In his initial comments, Howard appeared to be implying that by not allowing the Tampa to proceed and by insisting that the Afghan refugees should go to Norway, he was acting in conformity with international law since these people were not being sent back to Afghanistan, where their lives or freedoms are threatened.

Australia was on firmer legal grounds though, when it stopped the Tampa from proceeding to Christmas Island and its troops boarded the ship. The 1982 Law of the Sea and principles of customary international law require that passage of a ship inside the territorial waters of a party to the Convention must be "innocent" and must have permission from the coastal state authorities.

Since permission was not granted for the Tampa to enter Australian territorial waters, the Australian coastal authorities had the right to stop it. The 1982 Law of the Sea also authorizes a coastal state to take necessary actions for health, immigration and law enforcement purposes.

But what is "legal" may not always necessarily be the moral or the humanitarian thing to do. And Australia prides itself as being a "fair-dinkum" immigrant nation. The Australian government's actions, at least in the initial stages of the crisis, were not very humanitarian or moral, albeit maybe or maybe not (just) being "legal".

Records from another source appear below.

theorem WalkStep.walkMemStep {P : Word → Prop} {s s' : State} (h : WalkStep s s') : WalkMemStep P s s' := by
  unfold WalkStep at h
  refine ⟨?_, ?_, ?_⟩ <;> rw [h]
  · exact id
  · exact fun _ _ _ => rfl

theorem MemStep.walkMemStep {P : Word → Prop} {s s' : State} (h : MemStep P s s') : WalkMemStep P s s' := by
  refine ⟨?_, h.wf, h.bytes⟩
  rw [h.frame]

theorem WalkMemStep.trans {P : Word → Prop} {s s' s'' : State} (h : WalkMemStep P s s') (h' : WalkMemStep P s' s'') :
    WalkMemStep P s s'' := by
  refine ⟨?_, fun hw => h'.wf (h.wf hw), fun hw a ha => ?_⟩
  · rw [h'.frame, h.frame]
  · rw [h'.bytes (h.wf hw) a ha, h.bytes hw a ha]

theorem WalkMemStep.mono {P Q : Word → Prop} (hPQ : ∀ a, P a → Q a) {s s' : State} (h : WalkMemStep P s s') :
    WalkMemStep Q s s' :=
  ⟨h.frame, h.wf, fun hw a ha => h.bytes hw a fun hp => ha (hPQ a hp)⟩

theorem WalkMemStep.trackedFrame_eq {P : Word → Prop} {s s' : State} (h : WalkMemStep P s s') :
    s'.bitmap = s.bitmap ∧ ∀ f, s'.frameByteAddr f = s.frameByteAddr f := by
  rw [h.frame]
  exact ⟨rfl, fun _ => rfl⟩

/-- The addresses of the bytes that hold the bits of the tracked frames. -/
def State.trackedByte (s : State) (a : Word) : Prop := ∃ f, f < s.bitmap.frameCount.toNat ∧ a = s.frameByteAddr f

theorem markFrame_memStep (f : Nat) (t : Tally) (s : State) : MemStep s.trackedByte s (markFrame f t s).state := by
  unfold markFrame
  split
  · exact .refl s
  next hf =>
    have h1 := (readByte_readStep (s.frameByteAddr f) s).memStep (P := s.trackedByte)
    split
    next e => rw [e] at h1; exact h1
    next b s1 e =>
      rw [e] at h1
      split
      · exact h1
      · have h2 := (writeByte_memStep (s.frameByteAddr f) (setBit b (f % 8)) s1).mono
          (Q := s.trackedByte) fun a ha => ⟨f, by omega, ha⟩
        split
        next e => rw [e] at h2; exact h1.trans h2
        next e => rw [e] at h2; exact h1.trans h2

theorem markFrame_busOnly (f : Nat) (t : Tally) (s : State) : (markFrame f t s).BusOnly := by
  intro e s' h
  unfold markFrame at h
  split at h
  · cases h
  · split at h
    next e => cases h; exact readByte_busOnly _ _ _ _ e
    next e =>
      split at h
      · cases h
      · split at h
        next e => cases h; exact writeByte_busOnly _ _ _ _ _ e
        next e => cases h

theorem checkFrame_readStep (f : Nat) (t : Tally) (s : State) : ReadStep s (checkFrame f t s).state := by
  unfold checkFrame
  split
  · exact .refl s
  · have h1 := readByte_readStep (s.frameByteAddr f) s
    split
    next e => rw [e] at h1; exact h1
    next e => rw [e] at h1; exact h1

theorem checkFrame_busOnly (f : Nat) (t : Tally) (s : State) : (checkFrame f t s).BusOnly := by
  intro e s' h
  unfold checkFrame at h
  split at h
  · cases h
  · split at h
    next e => cases h; exact readByte_busOnly _ _ _ _ e
    next e => cases h

/-- What a visit of a frame may touch, for a walk that stores to `P` only. -/
def VisitTouches (P : State → Word → Prop) (visit : Nat → Tally → State → Access Tally) : Prop :=
  ∀ f t s, MemStep (P s) s (visit f t s).state

/-- `P` depends on nothing a walk changes. -/
def WalkStable (P : State → Word → Prop) : Prop := ∀ Q s s', WalkMemStep Q s s' → ∀ a, P s' a → P s a

theorem trackedByte_stable : WalkStable State.trackedByte := by
  rintro Q s s' h a ⟨f, hf, rfl⟩
  obtain ⟨hb, ha⟩ := h.trackedFrame_eq
  exact ⟨f, hb ▸ hf, ha f⟩

theorem nowhere_stable : WalkStable (fun _ _ => False) := fun _ _ _ _ _ h => h

theorem visitFrames_memStep {P : State → Word → Prop} {visit : Nat → Tally → State → Access Tally}
    (hv : VisitTouches P visit) (hP : WalkStable P) (n f : Nat) (t : Tally) (s : State) :
    MemStep (P s) s (visitFrames visit n f t s).state := by
  induction n generalizing f t s with
  | zero => exact .refl s
  | succ n ih =>
    have h1 := hv f t s
    unfold visitFrames
    split
    next e => rw [e] at h1; exact h1
    next e => rw [e] at h1; exact h1.trans ((ih _ _ _).mono (hP _ _ _ h1.walkMemStep))

theorem visitFrames_busOnly {visit : Nat → Tally → State → Access Tally} (hv : ∀ f t s, (visit f t s).BusOnly)
    (n f : Nat) (t : Tally) (s : State) : (visitFrames visit n f t s).BusOnly := by
  intro e s' h
  induction n generalizing f t s with
  | zero => cases h
  | succ n ih =>
    unfold visitFrames at h
    split at h
    next e => cases h; exact hv _ _ _ _ _ e
    next e => exact ih _ _ _ h

/-- The state a whole walk ends in, if it ends. -/
def WalkRun.state? : WalkRun → Option State
  | .done _ s => some s
  | .fatal _ s => some s
  | .unfinished => none

/-- A whole walk always ends within the bound (R217). -/
theorem walkAll_finishes (visit : Nat → Tally → State → Access Tally) {n : Nat} {l : Level} {p : WalkPos} (t : Tally)
    (s : State) (h : walkCost l p < n) : walkAll visit n l p t s ≠ .unfinished := by
  induction n generalizing l p t s with
  | zero => omega
  | succ n ih =>
    have hf := advance_finishes s (walkCost_lt_fuel l p)
    have hc : ∀ r l' p' s', advance walkFuel l p s = .record r l' p' s' → walkCost l' p' < walkCost l p :=
      fun _ _ _ _ h => advance_cost h
    unfold walkAll
    split <;> rename_i e <;> simp only [e] at hf hc
    · exact absurd rfl hf
    · nofun
    · nofun
    · have := hc _ _ _ _ rfl
      split
      · nofun
      · exact ih _ _ (by omega)

theorem walkAll_walkMemStep {P : State → Word → Prop} {visit : Nat → Tally → State → Access Tally}
    (hv : VisitTouches P visit) (hP : WalkStable P) {n : Nat} {l : Level} {p : WalkPos} {t : Tally} {s s' : State}
    (h : (walkAll visit n l p t s).state? = some s') : WalkMemStep (P s) s s' := by
  induction n generalizing l p t s with
  | zero => cases h
  | succ n ih =>
    have ha := @advance_walkStep walkFuel l p s
    unfold walkAll at h
    split at h <;> rename_i e <;> rw [e] at ha
    · cases h
    · cases h
      exact (ha rfl).walkMemStep
    · cases h
      exact (ha rfl).walkMemStep
    next r _ _ s1 =>
      have h1 : WalkMemStep (P s) s s1 := (ha rfl).walkMemStep
      have h2 := visitFrames_memStep hv hP (pageFrames r.size) r.firstFrame { t with records := t.records + 1 } s1
      split at h <;> rename_i e2 <;> rw [e2] at h2
      · cases h
        exact h1.trans (h2.walkMemStep.mono (hP _ _ _ h1))
      · have h3 := h1.trans (h2.walkMemStep.mono (hP _ _ _ h1))
        exact h3.trans ((ih h).mono (hP _ _ _ h3))

/-- Visits that read leave a whole walk changing nothing but the port's answers and the walker. -/
theorem walkAll_walkStep {visit : Nat → Tally → State → Access Tally}
    (hv : ∀ f t s, ReadStep s (visit f t s).state) {n : Nat} {l : Level} {p : WalkPos} {t : Tally} {s s' : State}
    (h : (walkAll visit n l p t s).state? = some s') : WalkStep s s' := by
  have hf : ∀ n f t s, ReadStep s (visitFrames visit n f t s).state := by
    intro n
    induction n with
    | zero => exact fun _ _ _ => rfl
    | succ n ih =>
      intro f t s
      have h1 := hv f t s
      unfold visitFrames
      split
      next e => rw [e] at h1; exact h1
      next e => rw [e] at h1; exact h1.trans (ih _ _ _)
  induction n generalizing l p t s with
  | zero => cases h
  | succ n ih =>
    have ha := @advance_walkStep walkFuel l p s
    unfold walkAll at h
    split at h <;> rename_i e <;> rw [e] at ha
    · cases h
    · cases h
      exact ha rfl
    · cases h
      exact ha rfl
    next r _ _ s1 =>
      have h2 := hf (pageFrames r.size) r.firstFrame { t with records := t.records + 1 } s1
      split at h <;> rename_i e2 <;> rw [e2] at h2
      · cases h
        exact (ha rfl).trans h2.walkStep
      · exact ((ha rfl).trans h2.walkStep).trans (ih h)

theorem walkAll_fault {visit : Nat → Tally → State → Access Tally} (hv : ∀ f t s, (visit f t s).BusOnly) {n : Nat}
    {l : Level} {p : WalkPos} {t : Tally} {s s' : State} {f : FatalFault}
    (h : walkAll visit n l p t s = .fatal f s') : WalkFault f.code := by
  induction n generalizing l p t s with
  | zero => cases h
  | succ n ih =>
    unfold walkAll at h
    split at h <;> rename_i e
    · cases h
    · cases h
      exact advance_fault e
    · cases h
    · split at h <;> rename_i e2
      · cases h
        exact .inl (visitFrames_busOnly hv _ _ _ _ _ _ e2)
      · exact ih h

/-! ### Absent entries -/

theorem entryPresent_readWord (m : Memory) (a : Word) : entryPresent (m.readWord a) = (m.read a).getLsbD 0 := by
  unfold entryPresent Memory.readWord
  rw [BitVec.getLsbD_append]
  simp

/-- A walk of a top-level table without present entries ends at once (R204). -/
theorem advance_absent {s : State} {p : WalkPos} (hq : s.quiet)
    (h : ∀ i, i < 512 → entryPresent (s.tables.at p.tbl4 i) = false) :
    ∀ d n, p.idx4.val + d = 512 → d < n → ∃ q, advance n .l4 p s = .exhausted { s with walker := .done q } := by
  intro d
  induction d generalizing p with
  | zero =>
    intro n h0 hn
    obtain ⟨m, rfl⟩ : ∃ m, n = m + 1 := ⟨n - 1, by omega⟩
    have hi : (p.idx .l4).val = 512 := h0
    exact ⟨p, by simp [advance, advanceOnce, hi, popTable]⟩
  | succ d ih =>
    intro n h0 hn
    obtain ⟨m, rfl⟩ : ∃ m, n = m + 1 := ⟨n - 1, by omega⟩
    have hi : (p.idx .l4).val ≠ 512 := by
      show p.idx4.val ≠ 512
      omega
    have hs : (p.bump .l4).idx4.val = p.idx4.val + 1 := idxSucc_val hi
    obtain ⟨q, hq'⟩ := @ih (p.bump .l4) h m (by omega) (by omega)
    have ha : entryPresent (s.mem.readWord (s.phys (p.entryAddr .l4))) = false := h p.idx4.val (by omega)
    refine ⟨q, ?_⟩
    simp only [advance, advanceOnce, hi, if_false, readWord_quiet hq, visitEntry, ha, Bool.not_false, if_true]
    exact hq'

/-- WALK_MARK and WALK_CHECK over such a table answer four zeros. -/
theorem walkWhole_absent (visit : Nat → Tally → State → Access Tally) {s : State} (hq : s.quiet)
    (hp : s.physBitsValid = true) (hc : s.args.v0 &&& physMask s.physBits = 0)
    (h : ∀ i, i < 512 → entryPresent (s.tables.at (rootTable s.args.v0) i) = false) :
    ∃ q, walkWhole visit s = .next (finish .zero { s with walker := .done q }) := by
  have hf : (512 : Nat) < walkFuel := by decide
  obtain ⟨q, hq'⟩ := advance_absent (s := { s with walker := .active .l4 (.init s.args.v0) }) (p := .init s.args.v0)
    hq h 512 walkFuel rfl hf
  obtain ⟨n, hn⟩ : ∃ n, walkFuel = n + 1 := ⟨walkFuel - 1, by omega⟩
  refine ⟨q, ?_⟩
  unfold walkWhole initWalk
  simp only [hp, hc, Bool.not_true, Bool.false_eq_true, if_false, bne_self_eq_false]
  rw [show walkAll visit walkFuel = walkAll visit (n + 1) from by rw [hn]]
  simp only [walkAll, hq']
  rfl

theorem gather_nil {f : Nat → Enumeration} {l : List Nat} (h : ∀ i ∈ l, f i = .nothing) : gather f l = .nothing := by
  induction l with
  | nil => rfl
  | cons i l ih =>
    unfold gather
    rw [h i (by simp), ih (fun j hj => h j (by simp [hj]))]
    rfl

theorem andThen_nothing (a : Enumeration) : a.andThen .nothing = a := by
  obtain ⟨rs, _ | f⟩ := a
  · simp [Enumeration.andThen, Enumeration.nothing]
  · rfl

/-- A table whose only present entry is the first has the mappings of that entry. -/
theorem gather_first {f : Nat → Enumeration} (h : ∀ i, 0 < i → i < 512 → f i = .nothing) :
    gather f (indicesFrom 0) = f 0 := by
  have hl : indicesFrom 0 = 0 :: List.range' 1 511 := rfl
  rw [hl]
  unfold gather
  rw [gather_nil (fun i hi => h i (by simp at hi; omega) (by simp at hi; omega)), andThen_nothing]

/-! ### The virtual address of a record -/

/-- The four indices side by side, as a 48-bit number. -/
theorem indices_toNat {i4 i3 i2 i1 : Nat} (h4 : i4 < 512) (h3 : i3 < 512) (h2 : i2 < 512) (h1 : i1 < 512) :
    ((BitVec.ofNat 48 i4 <<< 39) ||| (BitVec.ofNat 48 i3 <<< 30) ||| (BitVec.ofNat 48 i2 <<< 21)
      ||| (BitVec.ofNat 48 i1 <<< 12)).toNat = i4 * 2 ^ 39 + i3 * 2 ^ 30 + i2 * 2 ^ 21 + i1 * 2 ^ 12 := by
  have e (i k : Nat) (hi : i < 512) (hk : k ≤ 39) : (BitVec.ofNat 48 i <<< k).toNat = i <<< k := by
    have : i * 2 ^ k < 512 * 2 ^ 39 := by
      have := Nat.pow_le_pow_right (n := 2) (by omega) hk
      calc i * 2 ^ k < 512 * 2 ^ k := by
            apply Nat.mul_lt_mul_of_pos_right hi (by positivity)
        _ ≤ _ := by omega
    rw [BitVec.toNat_shiftLeft, BitVec.toNat_ofNat, Nat.mod_eq_of_lt (by omega : i < 2 ^ 48), Nat.shiftLeft_eq,
      Nat.mod_eq_of_lt (by omega)]
  have o (a b k n : Nat) (hk : n ≤ k) (hb : b < 512) (hn : n + 9 = k) (ha : a = a / 2 ^ k * 2 ^ k) :
      a ||| b <<< n = a + b * 2 ^ n := by
    have hb' : b <<< n < 2 ^ k := by
      rw [Nat.shiftLeft_eq, ← hn, pow_add]
      have : 0 < 2 ^ n := by positivity
      nlinarith
    rw [ha, ← Nat.shiftLeft_eq (a / 2 ^ k) k, ← Nat.shiftLeft_add_eq_or_of_lt hb', Nat.shiftLeft_eq b n]
  simp only [BitVec.toNat_or, e _ _ h4, e _ _ h3, e _ _ h2, e _ _ h1, Nat.le_refl, Nat.reduceLeDiff]
  rw [Nat.shiftLeft_eq i4, o _ _ 39 30 (by omega) h3 rfl (by omega), o _ _ 30 21 (by omega) h2 rfl (by omega),
    o _ _ 21 12 (by omega) h1 rfl (by omega)]

/-- The address the walker assembles is the one R211 describes. -/
theorem virtualAddress_eq {i4 i3 i2 i1 : Nat} (h4 : i4 < 512) (h3 : i3 < 512) (h2 : i2 < 512) (h1 : i1 < 512) :
    virtualAddress i4 i3 i2 i1 = canonicalAddress i4 i3 i2 i1 := by
  have e := indices_toNat h4 h3 h2 h1
  unfold virtualAddress canonicalAddress
  apply BitVec.eq_of_toNat_eq
  rw [BitVec.toNat_signExtend, BitVec.toNat_setWidth, BitVec.toNat_ofNat, BitVec.msb_eq_decide, e]
  by_cases h : 256 ≤ i4
  · rw [if_pos h, if_pos (by simp only [decide_eq_true_eq]; omega)]
    omega
  · rw [if_neg h, if_neg (by simp only [decide_eq_true_eq]; omega)]
    omega
/-! ### The path of a position -/

theorem WalkPos.onPath_bump {p : WalkPos} {l : Level} (h : p.onPath l) : (p.bump l).onPath l := by
  intro l' hl
  have := h l' hl
  cases l <;> cases l' <;> simp_all [WalkPos.bump, WalkPos.idx, levelNumber]

/-- The path of the level above, from the path of a level. -/
theorem WalkPos.onPath_pop {p : WalkPos} {l l' : Level} (h : p.onPath l) (hl : levelNumber l < levelNumber l') :
    (p.bump l').onPath l' :=
  WalkPos.onPath_bump fun l'' h' => h l'' (by omega)

/-- Every iteration of ADVANCE leaves the tables above the level being read at an entry (R204). -/
theorem advanceOnce_onPath {l l' : Level} {p p' : WalkPos} {s : State} (h : (advanceOnce l p s).next? = some (l', p'))
    (hp : p.onPath l) : p'.onPath l' := by
  unfold advanceOnce at h
  split at h
  · cases l <;> simp only [popTable, WalkIter.next?, Option.some.injEq, Prod.mk.injEq, reduceCtorEq] at h <;>
      (obtain ⟨rfl, rfl⟩ := h; exact WalkPos.onPath_pop hp (by decide))
  next hin =>
    have hin' : (p.idx l).val < 512 := by omega
    split at h
    · cases h
    · unfold visitEntry at h
      split at h
      · simp only [WalkIter.next?, Option.some.injEq, Prod.mk.injEq] at h
        obtain ⟨rfl, rfl⟩ := h
        exact WalkPos.onPath_bump hp
      · split at h
        · cases h
        · have hd : ∀ q : WalkPos, ∀ m, (∀ k, levelNumber m < levelNumber k → q.idx k = p.idx k) →
              levelNumber l = levelNumber m + 1 → q.onPath m := by
            intro q m hq hm k hk
            rw [hq k hk]
            by_cases he : k = l
            · rw [he]; exact hin'
            · refine hp k ?_
              have : levelNumber k ≠ levelNumber l := fun e => he (by cases k <;> cases l <;> simp_all [levelNumber])
              omega
          cases l <;> simp only [followEntry, yieldRecord] at h <;> (try split at h) <;>
            simp only [WalkIter.next?, Option.some.injEq, Prod.mk.injEq, reduceCtorEq] at h <;>
            obtain ⟨rfl, rfl⟩ := h <;>
            first
            | exact WalkPos.onPath_bump hp
            | exact hd _ _ (fun k hk => by cases k <;> simp_all [levelNumber, WalkPos.idx]) rfl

At least as far as the initial refusal to allow the Tampa to enter Australian territorial waters, the government spokesmen's legal position were not fully informed or justified.

Regardless of the judicial outcome or the eventual fate of the refugees, a few issues or lessons partly based on international law can already be postulated from this crisis.

First, international law principles cannot always be consistent and systematically applied to all crisis situations. Although the Australian government's initial rejection of the Tampa may have been in violation of at least the spirit of some principles of international law, once the ship entered its territory it was legally justified to stop the ship.

That "sovereignty" -- as much a political as it is a legal principle -- has been and can be used to justify "inhumane" actions, which indicate that governments would rather withstand criticism or lose face internationally rather than lose popularity at home.

Finally, one could only guess the "precedent value" of this incident. Prime Minister Howard and other Australian government officials justify their actions by saying that a message needs to be sent to people smugglers or "queue jumpers" that Australia is not a "soft target" as far as illegal arrivals are concerned.

But perhaps from a humanitarian viewpoint, an equally if not more important question is: would future rescuers -- like the Tampa's captain -- shy away from making similar rescues for fears that they might end up having to keep them?

Worse still, will some governments instruct their ship's captains, perhaps even on pain of penalties, not to save and indeed to ignore any distress calls at sea? The government of Norway acted in a humanitarian and admirable way when it agreed to allow some of the Afghans its ship had rescued to be settled in Norway, regardless that applications for refugee status would be processed in Nauru, Australia or elsewhere.

Though not in law but probably in fact, the "finder" may end up being a "keeper" of some of the Afghan refugees. One can only hope that this postulated outcome of an aspect of the Tampa imbroglio will, on the whole, establish a positive rather than negative precedent.

The writer lectures at the School of Social and Economic Development at the University of the South Pacific in Suva, Fiji Islands.